This is, of course, one of many such cases languishing in Indian courts for decades. By some estimates, at the current rate of disposal, district courts will take 324 years to dispose of all their pending cases. Just last month, Prime Minister Narendra Modi and Chief Justice of India N.V. Ramana, in a joint conference of state chief ministers and chief justices of high courts emphasized the need for “speedy" justice.
A range of explanations for this unusually large amount of judicial pendency has been given. A prominent view is about judicial vacancies. Until two years ago, around 37% of judicial posts in high courts and 21% in subordinate courts were lying vacant. India has 20 judges per million people, which is extremely low (the corresponding figure in the UK is 51 and in the US, 107). There are also discussions on the need to increase working days of the judiciary, adopt technology, and on creating specialized tribunals (for instance, the government’s recent proposal to set up special courts to close 3.3 million cheque-bounce cases). Reducing the complexity of legal procedures is another popular cry.
Then there are other, demand side explanations. Pendency rates will be closely related to filing rates, which may in turn depend on population, legal awareness, education, and income levels of the people. But it requires empirical research, which is scanty in this field of inquiry. Some work done in Western countries suggests that higher incomes increase litigation rates (if more contracts are signed, more get broken). The answer is not so clear in low-income regions. Recent studies in Kenya and India, for instance, indicate that congestion in court cases is lower in higher-income regions. This could be due to the better capacity of richer-area courts, money-driven case acceleration, or maybe because a rising economy has much to offer people so fewer feel the need to break any law.
Despite their urgent need, such useful empirical studies, are hard to come by, given constraints of data inadequacy in India. Others are focused on bigger courts and mostly propose one-size-fits-all theories. We make an attempt to map district-level caseload in the country. Of the 47 million cases pending in Indian courts, around 87% are in district and subordinate courts.
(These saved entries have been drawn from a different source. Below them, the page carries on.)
-- ==== Sys2Proof/Machine/Crypto.lean ====
section
/-! DEFINITION. The outside standards that the spec names: SHA-256 (FIPS 180-4), AES-256 (FIPS 197), key wrap KW (SP 800-38F),
GCM (SP 800-38D) and the hash-based signatures LMS and HSS (RFC 8554), as R321, R324, R333, R334 and R353 use them. -/

namespace Sys2Proof.Machine

/-! ### Bytes with the most significant first -/

/-- The `n` bytes of a number, most significant first. -/
def beBytes (n x : Nat) : List Byte := (bytesOfNat n x).reverse

/-- The number of a byte string, most significant first. -/
def natOfBe (bs : List Byte) : Nat := natOfBytes bs.reverse

/-- Bytes combined by exclusive or. -/
def xorBytes (a b : List Byte) : List Byte := a.zipWith (· ^^^ ·) b

/-- A list in pieces of `k`, at most `n` of them. -/
def pieces {α : Type} (k : Nat) : Nat → List α → List (List α)
  | 0, _ => []
  | _, [] => []
  | n + 1, l => l.take k :: pieces k n (l.drop k)

/-! ### SHA-256 -/

/-- The round constants. -/
def shaK : List Word :=
  [0x428A2F98, 0x71374491, 0xB5C0FBCF, 0xE9B5DBA5, 0x3956C25B, 0x59F111F1, 0x923F82A4, 0xAB1C5ED5] ++
  [0xD807AA98, 0x12835B01, 0x243185BE, 0x550C7DC3, 0x72BE5D74, 0x80DEB1FE, 0x9BDC06A7, 0xC19BF174] ++
  [0xE49B69C1, 0xEFBE4786, 0x0FC19DC6, 0x240CA1CC, 0x2DE92C6F, 0x4A7484AA, 0x5CB0A9DC, 0x76F988DA] ++
  [0x983E5152, 0xA831C66D, 0xB00327C8, 0xBF597FC7, 0xC6E00BF3, 0xD5A79147, 0x06CA6351, 0x14292967] ++
  [0x27B70A85, 0x2E1B2138, 0x4D2C6DFC, 0x53380D13, 0x650A7354, 0x766A0ABB, 0x81C2C92E, 0x92722C85] ++
  [0xA2BFE8A1, 0xA81A664B, 0xC24B8B70, 0xC76C51A3, 0xD192E819, 0xD6990624, 0xF40E3585, 0x106AA070] ++
  [0x19A4C116, 0x1E376C08, 0x2748774C, 0x34B0BCB5, 0x391C0CB3, 0x4ED8AA4A, 0x5B9CCA4F, 0x682E6FF3] ++
  [0x748F82EE, 0x78A5636F, 0x84C87814, 0x8CC70208, 0x90BEFFFA, 0xA4506CEB, 0xBEF9A3F7, 0xC67178F2]

/-- The first hash value. -/
def shaH : List Word :=
  [0x6A09E667, 0xBB67AE85, 0x3C6EF372, 0xA54FF53A, 0x510E527F, 0x9B05688C, 0x1F83D9AB, 0x5BE0CD19]

/-- A 32-bit word turned right. -/
def rotr (x : Word) (n : Nat) : Word := x >>> n ||| x <<< (32 - n)

/-- A message padded to whole blocks of 64 bytes. -/
def shaPad (bs : List Byte) : List Byte :=
  bs ++ [0x80] ++ List.replicate ((119 - bs.length % 64) % 64) 0 ++ beBytes 8 (8 * bs.length)

/-- The message schedule: `n` more words before those of `w`, which stand last first. -/
def shaExpand : Nat → List Word → List Word
  | 0, w => w
  | n + 1, w =>
    let at' := fun (i : Nat) => (w[i]?).getD 0
    let s0 := rotr (at' 14) 7 ^^^ rotr (at' 14) 18 ^^^ at' 14 >>> 3
    let s1 := rotr (at' 1) 17 ^^^ rotr (at' 1) 19 ^^^ at' 1 >>> 10
    shaExpand n ((at' 15 + s0 + at' 6 + s1) :: w)

/-- The eight working words. -/
structure ShaState where
  a : Word
  b : Word
  c : Word
  d : Word
  e : Word
  f : Word
  g : Word
  h : Word

/-- One round. -/
def shaRound (x : ShaState) (kw : Word × Word) : ShaState :=
  let s1 := rotr x.e 6 ^^^ rotr x.e 11 ^^^ rotr x.e 25
  let ch := (x.e &&& x.f) ^^^ (~~~x.e &&& x.g)
  let t1 := x.h + s1 + ch + kw.1 + kw.2
  let s0 := rotr x.a 2 ^^^ rotr x.a 13 ^^^ rotr x.a 22
  let maj := (x.a &&& x.b) ^^^ (x.a &&& x.c) ^^^ (x.b &&& x.c)
  ⟨t1 + (s0 + maj), x.a, x.b, x.c, x.d + t1, x.e, x.f, x.g⟩

/-- One block of 64 bytes. -/
def shaBlock (hs : List Word) (block : List Byte) : List Word :=
  let words := (pieces 4 16 block).map fun b => BitVec.ofNat 32 (natOfBe b)
  let at' := fun (i : Nat) => (hs[i]?).getD 0
  let x := (shaK.zip (shaExpand 48 words.reverse).reverse).foldl shaRound ⟨at' 0, at' 1, at' 2, at' 3, at' 4, at' 5, at' 6, at' 7⟩
  [at' 0 + x.a, at' 1 + x.b, at' 2 + x.c, at' 3 + x.d, at' 4 + x.e, at' 5 + x.f, at' 6 + x.g, at' 7 + x.h]

/-- The digest of a byte string as its 32 bytes. -/
def shaBytes (bs : List Byte) : List Byte :=
  let m := shaPad bs
  ((pieces 64 (m.length / 64) m).foldl shaBlock shaH).flatMap fun w => beBytes 4 w.toNat

/-- The digest as a value: byte i in bits [8i+7:8i] (R384). -/
def sha256 (bs : List Byte) : BitVec 256 := BitVec.ofNat 256 (natOfBytes (shaBytes bs))

/-! ### AES-256 -/

/-- The substitution table in eight parts of 32 bytes, first byte lowest, and its inverse. -/
def sboxParts : List Nat :=
  [0xC072A49CAFA2D4ADF04759FA7DC982CA76ABD7FE2B670130C56F6BF27B777C63,
   0x75B227EBE28012079A059618C323C7041531D871F1E5A534CCF73F362693FDB7,
   0xCF584C4A39BECB6A5BB1FC20ED00D153842FE329B3D63B52A05A6E1B1A2C8309,
   0xD2F3FF1021DAB6BCF5389D928F40A351A89F3C507F02F94585334D43FBAAEFD0,
   0xDB0B5EDE14B8EE4688902A22DC4F816073195D643D7EA7C41744975FEC130CCD,
   0x08AE7A65EAF4566CA94ED58D6D37C8E779E4959162ACD3C25C2406490A3A32E0,
   0x9E1DC186B95735610EF6034866B53E708A8BBD4B1F74DDE8C6B4A61C2E2578BA,
   0x16BB54B00F2D99416842E6BF0D89A18CDF2855CEE9871E9B948ED9691198F8E1]
def sboxInvParts : List Nat :=
  [0xCBE9DEC444438E3487FF2F9B8239E37CFBD7F3819EA340BF38A53630D56A0952,
   0x25D18B6D49A25B76B224D92866A12E084EC3FA420B954CEE3D23C2A632947B54,
   0x849D8DA75746155EDAB9EDFD5048706C92B6655DCC5CA4D41698688664F6F872,
   0x6B8A130103BDAFC1020F3FCA8F1E2CD00645B3B80558E4F70AD3BC8C00ABD890,
   0x6EDF751CE837F9E28535ADE72274AC9673E6B4F0CECFF297EADC674F4111913A,
   0xF45ACD78FEC0DB9A2079D2C64B3E56FC1BBE18AA0E62B76F89C5291D711AF147,
   0xEF9CC9939F7AE52D0D4AB519A97F51605FEC8027591012B131C7078833A8DD1F,
   0x7D0C2155631469E126D677BA7E042B17619953833CBBEBC8B0F52AAE4D3BE0A0]

/-- A byte of such a table. -/
def tableByte (parts : List Nat) (x : Byte) : Byte :=
  BitVec.ofNat 8 ((parts[x.toNat / 32]?).getD 0 / 256 ^ (x.toNat % 32))

def subByte (x : Byte) : Byte := tableByte sboxParts x
def subByteInv (x : Byte) : Byte := tableByte sboxInvParts x

/-- Products in the field of AES. -/
def xtime (x : Byte) : Byte := x <<< 1 ^^^ (if x.getLsbD 7 then 0x1B else 0)
def fieldMul : Nat → Byte → Byte → Byte
  | 0, _, _ => 0
  | n + 1, k, x => (if k.getLsbD 0 then x else 0) ^^^ fieldMul n (k >>> 1) (xtime x)

/-- Four bytes, or a column, multiplied by a fixed row that turns. -/
def mixWith (row : List Byte) (col : List Byte) : List Byte :=
  (List.range 4).map fun i => ((List.range 4).map fun j => fieldMul 4 ((row[(j + 4 - i) % 4]?).getD 0) ((col[j]?).getD 0)).foldl (· ^^^ ·) 0

/-- The round keys' words. `n` more come before those of `w`, which stand last first; `i` is the number of the next. -/
def keyWords : Nat → Nat → List (List Byte) → List (List Byte)
  | 0, _, w => w
  | n + 1, i, w =>
    let last := (w[0]?).getD []
    let temp := if i % 8 == 0 then
        xorBytes ((last.drop 1 ++ last.take 1).map subByte) [(List.range (i / 8 - 1)).foldl (fun x _ => xtime x) 1, 0, 0, 0]
      else if i % 8 == 4 then last.map subByte else last
    keyWords n (i + 1) (xorBytes ((w[7]?).getD []) temp :: w)

/-- The 15 round keys of a 32-byte key. -/
def roundKeys (key : List Byte) : List (List Byte) := pieces 16 15 ((keyWords 52 8 (pieces 4 8 key).reverse).reverse.flatten)

/-- The rows of a block turned: byte `r` of column `c` comes from column c + r, or c − r. -/
def shiftRows (back : Bool) (b : List Byte) : List Byte :=
  (List.range 16).map fun i => (b[4 * ((i / 4 + (if back then 4 - i % 4 else i % 4)) % 4) + i % 4]?).getD 0

/-- A block enciphered. -/
def aesEncrypt (key block : List Byte) : List Byte :=
  match roundKeys key with
  | [] => block
  | k0 :: ks =>
    let b := ks.dropLast.foldl (fun b k => xorBytes k ((pieces 4 4 (shiftRows false (b.map subByte))).flatMap (mixWith [2, 3, 1, 1])))
      (xorBytes k0 block)
    xorBytes ((ks.getLast?).getD []) (shiftRows false (b.map subByte))

/-- A block deciphered. -/
def aesDecrypt (key block : List Byte) : List Byte :=
  match (roundKeys key).reverse with
  | [] => block
  | k0 :: ks =>
    let b := ks.dropLast.foldl (fun b k =>
      (pieces 4 4 (xorBytes k ((shiftRows true b).map subByteInv))).flatMap (mixWith [14, 11, 13, 9])) (xorBytes k0 block)
    xorBytes ((ks.getLast?).getD []) ((shiftRows true b).map subByteInv)

/-- A key as its 32 bytes. -/
def keyBytes (k : BitVec 256) : List Byte := bytesOfNat 32 k.toNat

/-! ### Key wrap (SP 800-38F, KW) -/

/-- The steps of the unwrapping, from number `t` down, over the first semiblock and the other four. -/
def kwSteps (key : List Byte) : Nat → List Byte → List (List Byte) → List Byte × List (List Byte)
  | 0, a, rs => (a, rs)
  | t + 1, a, rs =>
    let i := t % 4
    let b := aesDecrypt key (xorBytes a (beBytes 8 (t + 1)) ++ (rs[i]?).getD [])
    kwSteps key t (b.take 8) (rs.set i (b.drop 8))

/-- R324, R385: a 40-byte wrapped key unwrapped; none when the integrity check fails. -/
def unwrapKey (kek : BitVec 256) (wrapped : List Byte) : Option (BitVec 256) :=
  let (a, rs) := kwSteps (keyBytes kek) 24 (wrapped.take 8) (pieces 8 4 (wrapped.drop 8))
  if a == List.replicate 8 0xA6 then some (BitVec.ofNat 256 (natOfBytes rs.flatten)) else none

/-! ### GCM (SP 800-38D) -/

/-- The product in the field of GHASH, over `n` more bits of `x` from bit 127 − i down. -/
def ghashMul (y : BitVec 128) : Nat → BitVec 128 → BitVec 128 → BitVec 128
  | 0, _, z => z
  | n + 1, v, z =>
    let z := if y.getLsbD n then z ^^^ v else z
    ghashMul y n (v >>> 1 ^^^ (if v.getLsbD 0 then 0xE1000000000000000000000000000000 else 0)) z

/-- GHASH of whole blocks under a hash key. -/
def ghash (h : BitVec 128) (blocks : List (List Byte)) : BitVec 128 :=
  blocks.foldl (fun y b => ghashMul (y ^^^ BitVec.ofNat 128 (natOfBe b)) 128 h 0) 0

/-- Bytes filled up with zeros to whole blocks of 16. -/
def fillBlock (bs : List Byte) : List Byte := bs ++ List.replicate ((16 - bs.length % 16) % 16) 0

/-- The tag over some bytes, with the counter block that masks it. -/
def gcmTagWith (key mask bs : List Byte) : List Byte :=
  let h := BitVec.ofNat 128 (natOfBe (aesEncrypt key (List.replicate 16 0)))
  let all := fillBlock bs ++ beBytes 8 0 ++ beBytes 8 (8 * bs.length)
  xorBytes (beBytes 16 (ghash h (pieces 16 (all.length / 16) all)).toNat) (aesEncrypt key mask)

/-- The keystream of counter blocks. -/
def keystream (key : List Byte) (blocks : List (List Byte)) : List Byte := blocks.flatMap (aesEncrypt key)

/-- A byte string enciphered under a key and a 96-bit nonce. -/
def gcmCipher (key nonce bs : List Byte) : List Byte :=
  xorBytes bs (keystream key ((List.range ((bs.length + 15) / 16)).map fun i => nonce ++ beBytes 4 (i + 2)))

/-- R353: the tag of AES-256-GCM over a byte string that it enciphers. -/
def gcmTag (key : BitVec 256) (nonce : BitVec 96) (bs : List Byte) : BitVec 128 :=
  let k := keyBytes key
  let iv := beBytes 12 nonce.toNat
  BitVec.ofNat 128 (natOfBytes (gcmTagWith k (iv ++ beBytes 4 1) (gcmCipher k iv bs)))

/-! ### LMS and HSS (RFC 8554): hash of 32 bytes, Winternitz parameter w = 4 -/

/-- The digits of a digest and its checksum. -/
def lmDigits (q : List Byte) : List Nat :=
  let ds := q.flatMap fun b => [b.toNat / 16, b.toNat % 16]
  let sum := (ds.map (15 - ·)).foldl (· + ·) 0 * 16
  ds ++ [sum / 4096 % 16, sum / 256 % 16, sum / 16 % 16]

/-- The head of every hash of a tree: its identifier, a leaf or node number and a type. -/
def lmHead (tree : List Byte) (q kind : Nat) : List Byte := tree ++ beBytes 4 q ++ beBytes 2 kind

/-- A chain of one-time hashes: `n` steps from step `j` on. -/
def lmChain (tree : List Byte) (q i : Nat) : Nat → Nat → List Byte → List Byte
  | 0, _, x => x
  | n + 1, j, x => lmChain tree q i n (j + 1) (shaBytes (lmHead tree q i ++ beBytes 1 j ++ x))

/-- A tree of the signing key: its identifier, the secrets of its leaves, and its height and types. -/
structure LmTree where
  ident  : List Byte
  secret : Nat → Nat → List Byte
  rand   : Nat → List Byte
  height : Nat
  type   : Nat

/-- LMOTS_SHA256_N32_W4. -/
def lmotsType : Nat := 3

/-- The one-time public key of a leaf. -/
def lmotsPublic (t : LmTree) (q : Nat) : List Byte :=
  shaBytes (lmHead t.ident q 0x8080 ++ (List.range 67).flatMap fun i => lmChain t.ident q i 15 0 (t.secret q i))

/-- The one-time signature of a message. -/
def lmotsSign (t : LmTree) (q : Nat) (msg : List Byte) : List Byte :=
  let digest := shaBytes (lmHead t.ident q 0x8181 ++ t.rand q ++ msg)
  beBytes 4 lmotsType ++ t.rand q ++
    (lmDigits digest).zipIdx.flatMap fun x => lmChain t.ident q x.2 x.1 0 (t.secret q x.2)

/-- The node `r` of the tree, `n` levels above its leaves. -/
def lmNode (t : LmTree) : Nat → Nat → List Byte
  | 0, r => shaBytes (lmHead t.ident r 0x8282 ++ lmotsPublic t (r - 2 ^ t.height))
  | n + 1, r => shaBytes (lmHead t.ident r 0x8383 ++ lmNode t n (2 * r) ++ lmNode t n (2 * r + 1))

/-- The public key of a tree: 56 bytes. -/
def lmsPublic (t : LmTree) : List Byte := beBytes 4 t.type ++ beBytes 4 lmotsType ++ t.ident ++ lmNode t t.height 1

/-- The signature of a message with leaf `q`. -/
def lmsSign (t : LmTree) (q : Nat) (msg : List Byte) : List Byte :=
  beBytes 4 q ++ lmotsSign t q msg ++ beBytes 4 t.type ++
    (List.range t.height).flatMap fun i => lmNode t i ((2 ^ t.height + q) / 2 ^ i ^^^ 1)

/-- A 32-byte secret, or a random value, of the root of trust. -/
def secretBytes (x : BitVec 256) : List Byte := bytesOfNat 32 x.toNat

/-- R334: the trees of the two levels: LMS_SHA256_M32_H10 (type 6) and, below its leaf `n`, LMS_SHA256_M32_H15 (type 7). -/
def hssTop : LmTree :=
  { ident := bytesOfNat 16 (Config.hssTree 0).toNat, secret := fun q i => secretBytes (Config.hssSecret 0 q i)
    rand := fun q => secretBytes (Config.hssSecret 0 q 67), height := 10, type := 6 }
def hssLow (n : Nat) : LmTree :=
  { ident := bytesOfNat 16 (Config.hssTree (n + 1)).toNat, secret := fun q i => secretBytes (Config.hssSecret (n + 1) q i)
    rand := fun q => secretBytes (Config.hssSecret (n + 1) q 67), height := 15, type := 7 }

/-- R334: the HSS signature with a signature index: Nspk = 1, the level-0 signature of the level-1 key, that key, and the
level-1 signature of the message. -/
def hssSign (index : Nat) (msg : List Byte) : List Byte :=
  let low := hssLow (index / 2 ^ 15)
  beBytes 4 1 ++ lmsSign hssTop (index / 2 ^ 15) (lmsPublic low) ++ lmsPublic low ++ lmsSign low (index % 2 ^ 15) msg

end Sys2Proof.Machine
end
We wanted to see if there are spatial patterns at the district level that can inform policymaking.
We used data in the National Judicial Data Grid to map the number of cases (both civil and criminal) pending for over 10 years in district courts in 2021. The map shows the total. We noticed that the total number of criminal cases (2.5 million+) with 10+ years of pendency is 3.5 times that of civil cases (almost 700,000).
But three other findings were more striking.
First, district-level pendency in criminal and civil matters are highly correlated. Courts that have delays in one type of matter are likely to have it in the other type as well. This implies that pendency may be a better function of which district court the case is filed in than whether it is civil or criminal.
Secondly, there are a few concentrated pockets of ‘high-pendency’ courts (see for instance Uttar Pradesh and Bihar). This implies that there may be some spillover of district court cultures in terms of delays. If the spillover rates are high (more research is needed to find this out), then arresting this spread should be done urgently in these regions. When we mapped the district-level figures for cases pending for more than 10 years, per 100,000 population, the clustering and other visuals did not change much.
Third, and perhaps most importantly, despite some clustering of ‘high-pendency’ courts, there is no state-wide pattern. Some districts in the same state do very well, while adjoining ones perform poorly. This random distribution of ‘high-pendency’ courts implies that district-level interventions rather than state- or national-level policies may yield quicker and better results to address the problem. Pendency is a district-level problem, and not state or national level.
The last point deserves a deeper engagement. For far too long, policymaking in most fields has been dominated by country or state design ideas plastered over a large number of districts without considering their unique challenges. What if each district is telling us a different story?
Our districts are huge. They are also historic and each has had its own development and social trajectory. It is thus important to decentralize both identification of policy problems and their solutions to Indian districts. At our Centre for Knowledge Alternatives, we do district-level data and culture mapping for policy application. In the available data, for instance, we realize that almost 62% of cases pending for 10+ years are lying in just 10% of the districts. Focusing on these would be most efficient and impactful.
Smriti Jalihal & Yugank Goyal are, respectively, a research associate at Centre for Knowledge Alternatives; and associate professor and founding director of the Centre at Flame University.